Main differentials of acute scrotum:

  • Testicular torsion - surgical emergency, requires urgent exploration, should be done on site if possible - transfer if patients should only be in exceptional circumstances

  • Torsion of the hydatid of Morgagni - very common in children, exploration is warranted if unable to exclude testicular torsion

  • Epididymitis - more likely in children with urological abnormalities e.g. vesicoureteric reflux. Amiodarone can cause epididymitis. Exploration is warranted if unable to exclude testicular torsion


Nerve supply to testis and scrotum:

L1-2 > iliohypogastric, ilioinguinal, genitofemoral nerves

S2-4 > pudendal nerve

T10-L1, S2-4 > Autonomic supply (pain can be referred to abdomen)

Examination for abdominal pain in boys should always include testicular examination


Blood supply to the testis:

Aorta > gonadal artery

Superior vesical artery > Deferential artery (artery to the vas)

Inferior epigastric artery > cremasteric artery

Pampiniform plexus > gonadal vein > renal vein (left), IVC (right)


Standard scenario

Child presents with acute scrotum

Torsion excluded clinically - USS may have role

Unable to exclude torsion - book for urgent scrotal exploration

Options for fixation in torsion:

  • Non-absorbable sutures (usually 3-point)
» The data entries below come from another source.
-- ==== Sys2Proof/Machine/Timing.lean ====
section
/-! DEFINITION. The timing arbiter (41_timing_arbiter.md): POLL, CAL, WAIT_PROGRAM, WAIT_ERASE. Each definition
executes the statement at the top frame's index; the comment on an arm is the pseudocode's line. -/

namespace Sys2Proof.Machine

/-- POLL p, v, k (R160). That the line `if k = 0 …` is one statement, test and write, is the model's choice, log 15. -/
def execPoll (p : Nat) (v : Byte) (k : Count) (s : State) : Out :=
  match s.stmt with
  -- n_max <- k, or what POLL_ZERO says
  | 0 => .next ((s.setRegs fun g => { g with nMax := some (pollBound s.cfg k) }).goto 1)
  -- n <- 0
  | 1 => .next ((s.setRegs fun g => { g with n := some 0 }).goto 2)
  -- while n < n_max
  | 2 =>
    need s.regs.n .n s fun n =>
    need s.regs.nMax .nMax s fun m => .next (s.goto (if n < m then 3 else 8))
  -- r <- MemRead(p, 1)
  | 3 => engRead p s fun x t => (t.setRegs fun g => { g with r := some x }).goto 4
  -- n <- n + 1
  | 4 => need s.regs.n .n s fun n => .next ((s.setRegs fun g => { g with n := some (n + 1) }).goto 5)
  -- if r = v
  | 5 => need s.regs.r .r s fun r => .next (s.goto (if r = v then 6 else 2))
  -- PR <- 1
  | 6 => .next ((s.setRegs fun g => { g with PR := some true }).goto 7)
  -- return TRUE
  | 7 => .next s.ret
  -- PR <- 0
  | 8 => .next ((s.setRegs fun g => { g with PR := some false }).goto 9)
  -- return FALSE
  | 9 => .next s.ret
  | _ => .fault .noSuchStatement

/-- CAL D (R162): statements 1 to 10 under MEMCFG = REAL, statement 11 under TEST. That the choice between them is a
statement of its own, 0, is the model's choice, log 15. -/
def execCal (D : Operand Seg) (s : State) : Out :=
  match s.stmt with
  -- which pseudocode MEMCFG selects
  | 0 => .next (s.goto (match s.cfg.memcfg with | .real => 1 | .test => 11))
  -- p <- D << 4
  | 1 =>
    need (operand? D (some s.D)) .D s fun d =>
    .next ((s.setRegs fun g => { g with calP := some (physical d 0) }).goto 2)
  -- probe <- ~MemRead(p, 1)
  | 2 =>
    need s.regs.calP .calP s fun p =>
    engRead p s fun x t => (t.setRegs fun g => { g with probe := some (x ^^^ 0xFF) }).goto 3
  -- t0 <- MemRead(TICK_ADDR, 1)
  | 3 => engRead s.cfg.tickAddr.toNat s fun x t => (t.setRegs fun g => { g with t0 := some x }).goto 4
  -- repeat t1 <- MemRead(TICK_ADDR, 1)
  | 4 => engRead s.cfg.tickAddr.toNat s fun x t => (t.setRegs fun g => { g with t1 := some x }).goto 5
  -- until t1 ≠ t0
  | 5 =>
    need s.regs.t1 .t1 s fun t1 =>
    need s.regs.t0 .t0 s fun t0 => .next (s.goto (if t1 = t0 then 4 else 6))
  -- N <- 0
  | 6 => .next ((s.setRegs fun g => { g with N := some 0 }).goto 7)
  -- while MemRead(TICK_ADDR, 1) = t1
  | 7 =>
    need s.regs.t1 .t1 s fun t1 =>
    engRead s.cfg.tickAddr.toNat s fun x t => t.goto (if x = t1 then 8 else 10)
  -- POLL(p, probe, 256), the result ignored
  | 8 =>
    need s.regs.calP .calP s fun p =>
    need s.regs.probe .probe s fun probe => .next (s.call (.poll p probe CAL_TRIES) 9)
  -- N <- min(N + 1, 0xFFFF)
  | 9 => need s.regs.N .N s fun N => .next ((s.setRegs fun g => { g with N := some (sat16 (N + 1)) }).goto 7)
  -- T <- N
  | 10 =>
    need s.regs.N .N s fun N => .next (s.setRegs fun g => { g with T := some (BitVec.ofNat 16 N) }).ret
  -- T <- CAL_SENTINEL, no bus cycle
  | 11 => .next (s.setRegs fun g => { g with T := some s.cfg.calSentinel }).ret
  | _ => .fault .noSuchStatement

/-- WAIT_PROGRAM p, v (R164). -/
def execWaitProgram (p : Nat) (v : Byte) (s : State) : Out :=
  match s.stmt with
  -- POLL(p, v, T)
  | 0 => need s.regs.T .T s fun T => .next (s.call (.poll p v T) 1)
  -- return its result, which is PR
  | 1 => .next s.ret
  | _ => .fault .noSuchStatement

/-- WAIT_ERASE p (R165). -/
def execWaitErase (p : Nat) (s : State) : Out :=
  match s.stmt with
  -- j <- 0
  | 0 => .next ((s.setRegs fun g => { g with j := some 0 }).goto 1)
  -- while j < 1163
  | 1 => need s.regs.j .j s fun j => .next (s.goto (if j < ERASE_UNITS then 2 else 7))
  -- POLL(p, 0xFF, T)
  | 2 => need s.regs.T .T s fun T => .next (s.call (.poll p 0xFF T) 3)
  -- if it returned TRUE
  | 3 => need s.regs.PR .PR s fun PR => .next (s.goto (if PR then 4 else 6))
  -- PR <- 1
  | 4 => .next ((s.setRegs fun g => { g with PR := some true }).goto 5)
  -- return TRUE
  | 5 => .next s.ret
  -- j <- j + 1
  | 6 => need s.regs.j .j s fun j => .next ((s.setRegs fun g => { g with j := some (j + 1) }).goto 1)
  -- PR <- 0
  | 7 => .next ((s.setRegs fun g => { g with PR := some false }).goto 8)
  -- return FALSE
  | 8 => .next s.ret
  | _ => .fault .noSuchStatement

end Sys2Proof.Machine
end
  • Absorbable sutures (usually 3-point)

  • Sutureless fixation (Dartos pouch/Jaboulay)

No evidence for a particular methods superiority over others

Follow up to check for atrophy if torsion reduced

Offer prosthetic at a later date near end of or after puberty if orchidectomy performed


Special scenario - Chronic orchalgia

Differentials:

Intermittent testicular torsion

Epididymitis secondary to renal tract abnormality

History, exam and urine dip to differentiate

If pain worse when passing urine - may suggest refluxing vas - advise hydration

If likely intermittent torsion - offer fixation

If investigations normal or ongoing pain after fixation

Check for depression/anxiety, refer to pain team


Special scenario - acute scrotum in a neonate

Differentials:

1. Torsion

2. Tumour


Contralateral synchronous torsion is a major risk - would render patient anorchic

Investigation and exploration should be on urgent basis as contralateral torsion can occur within hours


If noted at birth - Can be antenatal torsion/vascular accident - unlikely salvage

Get urgent USS for ?yolk sac tumour

If no USS available or equivocal findings - explore urgently through groin + contralateral scrotal exploration if torsion


If previously normal testis - urgent exploration as normal + contralateral if torsion

Do dartos pouch fixation only as likely extra-vaginal torsion

Fixation sutures may cause problems with thin scrotal skin


2018 JPS Meta Analysis - Neonatal torsion

Approx 7% bilateral torsion, 4% were asynchronous

Extravaginal predominant

Approx 7% salvage rate overall - 2/196 were perinatal



Page edited by Mrs Charnjit Seehra BSc November 2024


References

Patel AP. Anatomy and physiology of chronic scrotal pain. Transl Androl Urol. 2017 May;6(Suppl 1):S51-S56. doi: 10.21037/tau.2017.05.32. PMID: 28725619; PMCID: PMC5503924.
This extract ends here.